La clé de la conduite
à tenir est détenue par la conscience de ce que l'on fait. Quand
on en est conscient, on ne perd pas sa maîtrise de soi et l'on ne permet
pas à ses appétits de nous dominer.
Cela ne signifie pas qu'il
faille encourager l'ascétisme ou le célibat. Les plaisirs physiques
viennent de Dieu et ont été créés pour qu'on en
jouisse. L'activité sexuelle est considérée comme l'un
des actes les plus sacrés que nous puissions accomplir. En fait, le mot
hébreu pour la cérémonie de mariage - Qiddouchine - vient
du mot qadoch, qui signifie : " sacré ". Voilà pourquoi
le Talmud enjoint explicitement aux couples, le Chabbath - le jour le plus sacré
de la semaine - à avoir des relations conjugales.
Aimons tous les aspects
physiques de ce monde-ci. Voilà le plaisir de cinquième classe
que Dieu, notre Père, a créé pour la satisfaction de Ses
enfants.
Le plaisir de quatrième classe
Comme nous l'avons dit plus
haut, il n'y a pas de taux de change entre les divers niveaux de plaisir. Aucun
montant de plaisir de cinquième classe ne peut nous permettre d'acquérir
la moindre parcelle de plaisir de quatrième classe.
Qu'est-ce qui vaut plus
que tout l'argent du monde ? L'amour.
En voici une preuve :
Imaginons M. Schwartz,
un homme d'affaires dont le but majeur dans la vie est de gagner une fortune
de 10 millions de dollars. Sa femme et lui ont trois enfants.
Un jour, un
riche philanthrope nommé Cohen décide de faire à Schwartz
une offre très généreuse. Cohen déclare : "

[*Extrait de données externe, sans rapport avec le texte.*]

-- ==== Sys2Proof/Machine/Expiries.lean ====
section
/-! DEFINITION. The expiries of the part's timers and the edges of the incident line. A timer that is stopped, or whose expiry
the count has not reached, has no expiry event (R25): the command then leaves the state as it is (note 2). -/

namespace Sys2Proof.Machine

/-- An expiry acts when its timer is running and due (R25). -/
def onExpiry (t : Timer) (s : State) (effect : State → State) : Host.Outcome State Fault Refusal :=
  .next (if t.due s.now then effect s else s)

/-- AXLE_AGE_EXPIRY (R44, R50, R109). -/
def execAxleAgeExpiry (i : AxleSlot) (s : State) : Host.Outcome State Fault Refusal :=
  onExpiry s.speed.axles[i].ageTimer s (State.ageAxle i)

/-- REFERENCE_HOLD_EXPIRY (R50). -/
def execReferenceHoldExpiry (s : State) : Host.Outcome State Fault Refusal :=
  onExpiry s.speed.ref.holdTimer s State.expireReference

/-- DEMAND_LOSS_EXPIRY (R58). -/
def execDemandLossExpiry (d : SourceSlot) (s : State) : Host.Outcome State Fault Refusal :=
  onExpiry s.demand.sources[d].timer s (State.loseSource d)

/-- The epoch timer's next expiry counts from the one just reached (R68). -/
def restartedEpoch (t : Timer) (period : Nat) : Timer := t.map fun e => Count.plus e (period * 1000)

/-- The epoch timer is restarted on its schedule and a regular epoch is taken (R68, R71). The restart comes first, so that a
departure from RUN within the epoch finds the timer running and stops it. -/
def State.regularEpoch (s : State) : State :=
  State.takeEpoch .regular
    { s with blend := { s.blend with timer := restartedEpoch s.blend.timer s.tables.blend.period } }

/-- EPOCH_TIMER_EXPIRY (R68, R71). -/
def execEpochTimerExpiry (s : State) : Host.Outcome State Fault Refusal := onExpiry s.blend.timer s State.regularEpoch

/-- SLIDE_HOLD_EXPIRY (R114). -/
def execSlideHoldExpiry (i : AxleSlot) (s : State) : Host.Outcome State Fault Refusal :=
  onExpiry s.slide.axles[i].holdTimer s fun s => s.onAxleSlide i (holdExpired s.tables.slide s.now)

/-- RELIEF_LOCKOUT_EXPIRY (R120). -/
def execReliefLockoutExpiry (t : TruckSlot) (s : State) : Host.Outcome State Fault Refusal :=
  onExpiry s.slide.trucks[t].timer s fun s => (s.onTruckSlide t TruckSlide.lockOut).raise (.reliefLockout t)

/-- A node's deadline expires with its exchange AWAITING: the exchange ends missed (R129). An IDLE exchange has its deadline
timer stopped. -/
def State.missDeadline (n : NodeSlot) (s : State) : State :=
  if (s.node n).exch.awaiting then (s.onNode n (NodeRec.miss true)).takeOutcome n false else s

/-- EXCHANGE_DEADLINE_EXPIRY (R129). -/
def execExchangeDeadlineExpiry (n : NodeSlot) (s : State) : Host.Outcome State Fault Refusal :=
  onExpiry (s.node n).exch.deadline s (State.missDeadline n)

/-- CONTROL_LOSS_EXPIRY (R136): entry into FAILSAFE with cause CONTROL_LOST. The timer stops at its expiry. -/
def execControlLossExpiry (s : State) : Host.Outcome State Fault Refusal :=
  onExpiry s.order.controlLoss s fun s =>
    State.enterFailsafe .controlLost 0 { s with order := { s.order with controlLoss := none } }

/-- LINE_ACTIVE_EDGE (R164): a change of the kept level from INACTIVE to ACTIVE. A line kept ACTIVE gives no active edge. -/
def execLineActiveEdge (s : State) : Host.Outcome State Fault Refusal :=
  .next (if s.recorder.lineActive then s
    else s.setRecorder { s.recorder with
      lineActive := true, edge := some s.now, debounce := startTimer s.now s.tables.recorder.debounce })

/-- LINE_INACTIVE_EDGE (R164): a change of the kept level from ACTIVE to INACTIVE, which stops a running debounce timer. -/
def execLineInactiveEdge (s : State) : Host.Outcome State Fault Refusal :=
  .next (if s.recorder.lineActive then s.setRecorder { s.recorder with lineActive := false, debounce := none } else s)

/-- LINE_DEBOUNCE_EXPIRY (R164): the trigger INCIDENT_LINE, which the recorder takes in RUN as its cause mask states. -/
def execLineDebounceExpiry (s : State) : Host.Outcome State Fault Refusal :=
  onExpiry s.recorder.debounce s fun s => (s.setRecorder { s.recorder with debounce := none }).trigger .incidentLine

end Sys2Proof.Machine
end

Vous passez toute votre vie à essayer de gagner 10 millions de dollars.
Je vous offre le plus grand raccourci de toute votre carrière. Je
vais vous donner 10 millions de dollars immédiatement en échange
du droit d'adopter un de vos enfants. Votre enfant aura ce qu'il y a de
meilleur au monde. La seule condition est que vous devrez rompre tout contact
: vous ne pourrez plus jamais ni voir votre enfant ni apprendre de ses nouvelles.
"
Que va dire
Schwartz ? Son rêve financier réalisé en un instant
! Mais abandonner un enfant ? Impossible ! " C'est hors de question
! Sortez d'ici ! "
Dix millions de dollars.
Un plaisir mirobolant de cinquième classe ne lui fera pas vendre un enfant.
L'amour n'est pas une valeur que l'on puisse échanger contre de l'argent.
Mais combien temps Schwartz
consacre-t-il à ses enfants ? S'ils lui sont si précieux, pourquoi
se montre-t-il si peu empressé dans l'amour qu'il leur porte ?
Après la visite
de Cohen, Schwartz a un éclair d'inspiration : " Il faut que
je consacre plus de temps à mes trésors ! " Aussitôt,
il annonce à sa secrétaire qu'il va prendre une ou deux semaines
de vacances et qu'il les passera avec ses enfants.
Schwartz se
précipite à la maison. Après s'être acharné
pendant une heure sur le dispositif d'ouverture de la poussette, il passe
une bonne heure au parc à bien s'amuser avec ses enfants. Mais arrivent
l'heure du dîner, celle du bain et celle de l'histoire avant de dormir.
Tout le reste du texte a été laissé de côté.